## ACTIVITY
After locating the line that holds "let w := w.setBit HL_FAULT 2", output it and all following lines word for word, stopping only at the end of the data.

[[ DATASET RECORDS open ]]

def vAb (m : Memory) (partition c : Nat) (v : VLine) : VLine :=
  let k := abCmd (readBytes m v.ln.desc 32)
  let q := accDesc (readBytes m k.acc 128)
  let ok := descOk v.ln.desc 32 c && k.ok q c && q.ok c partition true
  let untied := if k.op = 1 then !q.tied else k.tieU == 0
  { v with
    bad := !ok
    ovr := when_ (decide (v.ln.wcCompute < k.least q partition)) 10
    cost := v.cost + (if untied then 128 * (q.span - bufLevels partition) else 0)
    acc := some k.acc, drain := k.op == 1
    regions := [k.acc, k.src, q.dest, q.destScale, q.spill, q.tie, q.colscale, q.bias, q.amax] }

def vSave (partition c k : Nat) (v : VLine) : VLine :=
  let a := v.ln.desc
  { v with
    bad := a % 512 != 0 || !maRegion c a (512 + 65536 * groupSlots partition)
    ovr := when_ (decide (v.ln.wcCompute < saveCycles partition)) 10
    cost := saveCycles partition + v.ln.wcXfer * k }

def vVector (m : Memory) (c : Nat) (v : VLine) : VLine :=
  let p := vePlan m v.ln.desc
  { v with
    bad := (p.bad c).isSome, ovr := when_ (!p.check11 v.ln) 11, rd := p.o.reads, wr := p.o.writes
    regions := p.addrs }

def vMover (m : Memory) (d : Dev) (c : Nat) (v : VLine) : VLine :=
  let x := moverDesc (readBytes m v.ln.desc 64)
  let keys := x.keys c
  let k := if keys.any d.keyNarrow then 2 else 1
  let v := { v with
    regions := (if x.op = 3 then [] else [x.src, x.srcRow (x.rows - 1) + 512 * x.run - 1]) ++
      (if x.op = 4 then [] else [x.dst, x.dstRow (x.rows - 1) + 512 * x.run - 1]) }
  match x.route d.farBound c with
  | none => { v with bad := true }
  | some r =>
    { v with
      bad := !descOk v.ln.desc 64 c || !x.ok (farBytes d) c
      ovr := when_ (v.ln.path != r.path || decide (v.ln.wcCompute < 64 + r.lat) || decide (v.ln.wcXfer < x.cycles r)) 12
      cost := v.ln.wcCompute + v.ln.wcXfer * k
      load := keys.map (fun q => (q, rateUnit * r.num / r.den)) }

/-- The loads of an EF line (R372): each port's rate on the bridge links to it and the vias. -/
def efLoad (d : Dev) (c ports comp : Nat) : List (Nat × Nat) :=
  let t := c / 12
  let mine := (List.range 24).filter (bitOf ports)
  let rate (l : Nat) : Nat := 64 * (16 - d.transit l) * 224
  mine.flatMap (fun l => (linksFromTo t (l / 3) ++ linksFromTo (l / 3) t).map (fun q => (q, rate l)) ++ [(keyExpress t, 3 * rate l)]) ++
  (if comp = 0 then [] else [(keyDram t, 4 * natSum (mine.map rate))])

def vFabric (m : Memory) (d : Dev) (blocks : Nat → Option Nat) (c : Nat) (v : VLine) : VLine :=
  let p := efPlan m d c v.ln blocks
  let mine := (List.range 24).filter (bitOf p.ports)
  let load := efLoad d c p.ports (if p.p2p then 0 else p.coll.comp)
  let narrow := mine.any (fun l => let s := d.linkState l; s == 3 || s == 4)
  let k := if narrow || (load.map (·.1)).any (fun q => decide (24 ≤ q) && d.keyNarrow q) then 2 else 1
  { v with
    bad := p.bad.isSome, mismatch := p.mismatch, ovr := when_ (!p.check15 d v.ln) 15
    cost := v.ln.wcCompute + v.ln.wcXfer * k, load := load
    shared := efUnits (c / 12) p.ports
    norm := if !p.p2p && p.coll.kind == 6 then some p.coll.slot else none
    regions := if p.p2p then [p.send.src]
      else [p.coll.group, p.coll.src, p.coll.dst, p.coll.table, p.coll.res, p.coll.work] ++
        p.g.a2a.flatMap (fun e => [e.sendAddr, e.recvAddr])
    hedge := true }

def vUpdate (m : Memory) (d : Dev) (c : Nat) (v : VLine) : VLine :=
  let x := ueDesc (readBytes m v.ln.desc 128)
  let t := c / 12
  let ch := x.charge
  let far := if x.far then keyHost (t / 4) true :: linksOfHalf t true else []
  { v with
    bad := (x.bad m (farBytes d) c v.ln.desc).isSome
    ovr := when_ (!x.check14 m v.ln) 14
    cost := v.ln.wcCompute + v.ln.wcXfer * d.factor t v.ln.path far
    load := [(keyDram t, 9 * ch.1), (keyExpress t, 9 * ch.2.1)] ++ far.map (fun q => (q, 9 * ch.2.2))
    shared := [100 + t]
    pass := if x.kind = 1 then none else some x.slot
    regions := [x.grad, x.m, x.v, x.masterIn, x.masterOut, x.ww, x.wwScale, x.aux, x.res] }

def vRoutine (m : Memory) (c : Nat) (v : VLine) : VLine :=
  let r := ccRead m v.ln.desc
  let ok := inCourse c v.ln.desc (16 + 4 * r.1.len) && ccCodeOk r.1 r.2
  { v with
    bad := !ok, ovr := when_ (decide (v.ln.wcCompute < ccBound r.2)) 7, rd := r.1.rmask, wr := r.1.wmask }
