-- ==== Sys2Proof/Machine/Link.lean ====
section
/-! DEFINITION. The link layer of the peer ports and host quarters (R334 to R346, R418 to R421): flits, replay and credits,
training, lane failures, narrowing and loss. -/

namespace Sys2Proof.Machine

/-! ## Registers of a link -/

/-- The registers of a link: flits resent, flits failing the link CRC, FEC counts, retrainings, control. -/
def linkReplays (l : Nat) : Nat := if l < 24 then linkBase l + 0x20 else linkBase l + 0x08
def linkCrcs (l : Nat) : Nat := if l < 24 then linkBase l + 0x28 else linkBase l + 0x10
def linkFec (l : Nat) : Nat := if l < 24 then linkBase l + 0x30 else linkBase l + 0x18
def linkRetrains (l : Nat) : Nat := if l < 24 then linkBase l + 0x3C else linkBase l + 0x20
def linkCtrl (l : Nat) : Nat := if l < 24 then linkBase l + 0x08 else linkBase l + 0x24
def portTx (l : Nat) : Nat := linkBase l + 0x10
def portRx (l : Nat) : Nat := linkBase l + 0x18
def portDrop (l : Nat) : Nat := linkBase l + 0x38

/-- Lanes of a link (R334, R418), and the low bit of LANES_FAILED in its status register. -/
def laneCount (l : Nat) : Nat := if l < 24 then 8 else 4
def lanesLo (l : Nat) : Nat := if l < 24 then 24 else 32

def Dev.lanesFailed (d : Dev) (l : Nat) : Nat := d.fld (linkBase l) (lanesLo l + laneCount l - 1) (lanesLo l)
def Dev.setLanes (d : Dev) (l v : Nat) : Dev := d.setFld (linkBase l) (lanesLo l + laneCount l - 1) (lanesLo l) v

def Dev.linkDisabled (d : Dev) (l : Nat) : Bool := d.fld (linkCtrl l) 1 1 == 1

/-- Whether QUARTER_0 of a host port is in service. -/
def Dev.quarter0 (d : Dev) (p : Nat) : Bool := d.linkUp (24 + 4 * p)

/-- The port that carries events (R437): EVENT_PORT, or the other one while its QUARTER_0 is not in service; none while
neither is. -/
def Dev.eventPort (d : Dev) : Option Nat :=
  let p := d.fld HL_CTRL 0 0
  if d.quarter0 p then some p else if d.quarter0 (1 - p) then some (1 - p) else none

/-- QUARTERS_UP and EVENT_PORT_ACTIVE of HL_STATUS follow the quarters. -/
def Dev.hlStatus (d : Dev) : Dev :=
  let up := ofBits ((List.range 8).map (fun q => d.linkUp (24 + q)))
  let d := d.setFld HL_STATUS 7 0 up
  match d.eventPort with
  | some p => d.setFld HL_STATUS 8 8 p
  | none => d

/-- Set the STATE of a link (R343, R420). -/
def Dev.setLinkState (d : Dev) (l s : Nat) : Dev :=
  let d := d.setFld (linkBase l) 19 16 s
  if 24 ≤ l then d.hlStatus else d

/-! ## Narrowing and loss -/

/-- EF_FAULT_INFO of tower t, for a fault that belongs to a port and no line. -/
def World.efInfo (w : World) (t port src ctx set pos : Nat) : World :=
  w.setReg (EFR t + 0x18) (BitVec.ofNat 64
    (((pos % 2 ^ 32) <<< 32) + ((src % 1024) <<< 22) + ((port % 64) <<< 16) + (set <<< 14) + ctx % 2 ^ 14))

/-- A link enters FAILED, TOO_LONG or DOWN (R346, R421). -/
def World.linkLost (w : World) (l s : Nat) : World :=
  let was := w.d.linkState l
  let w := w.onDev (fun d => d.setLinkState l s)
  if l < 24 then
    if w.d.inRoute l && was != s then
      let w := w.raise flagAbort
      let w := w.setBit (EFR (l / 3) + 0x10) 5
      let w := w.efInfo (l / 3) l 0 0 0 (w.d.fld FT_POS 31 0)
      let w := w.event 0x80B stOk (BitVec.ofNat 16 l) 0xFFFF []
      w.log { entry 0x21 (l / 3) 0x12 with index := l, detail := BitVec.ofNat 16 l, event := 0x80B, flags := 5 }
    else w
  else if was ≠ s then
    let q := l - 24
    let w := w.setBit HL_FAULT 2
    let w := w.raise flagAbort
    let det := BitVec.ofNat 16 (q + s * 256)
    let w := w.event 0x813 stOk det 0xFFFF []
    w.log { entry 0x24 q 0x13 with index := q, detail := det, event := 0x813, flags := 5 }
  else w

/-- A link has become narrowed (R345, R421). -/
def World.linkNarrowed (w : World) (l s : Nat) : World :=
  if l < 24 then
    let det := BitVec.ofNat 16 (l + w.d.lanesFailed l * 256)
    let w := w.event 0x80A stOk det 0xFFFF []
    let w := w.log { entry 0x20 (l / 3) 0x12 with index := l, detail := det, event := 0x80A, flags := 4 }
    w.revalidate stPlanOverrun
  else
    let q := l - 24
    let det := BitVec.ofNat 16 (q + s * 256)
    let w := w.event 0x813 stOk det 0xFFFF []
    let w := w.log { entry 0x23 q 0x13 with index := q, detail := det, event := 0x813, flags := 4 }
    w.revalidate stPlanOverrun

[[ DATASET RECORDS closed ]]

## ANSWER FOR THE TASK
    let w := w.setBit HL_FAULT 2
    let w := w.raise flagAbort
    let det := BitVec.ofNat 16 (q + s * 256)
    let w := w.event 0x813 stOk det 0xFFFF []
    w.log { entry 0x24 q 0x13 with index := q, detail := det, event := 0x813, flags := 5 }
  else w

/-- A link has become narrowed (R345, R421). -/
def World.linkNarrowed (w : World) (l s : Nat) : World :=
  if l < 24 then
    let det := BitVec.ofNat 16 (l + w.d.lanesFailed l * 256)
    let w := w.event 0x80A stOk det 0xFFFF []
    let w := w.log { entry 0x20 (l / 3) 0x12 with index := l, detail := det, event := 0x80A, flags := 4 }
    w.revalidate stPlanOverrun
  else
    let q := l - 24
    let det := BitVec.ofNat 16 (q + s * 256)
    let w := w.event 0x813 stOk det 0xFFFF []
    let w := w.log { entry 0x23 q 0x13 with index := q, detail := det, event := 0x813, flags := 4 }
    w.revalidate stPlanOverrun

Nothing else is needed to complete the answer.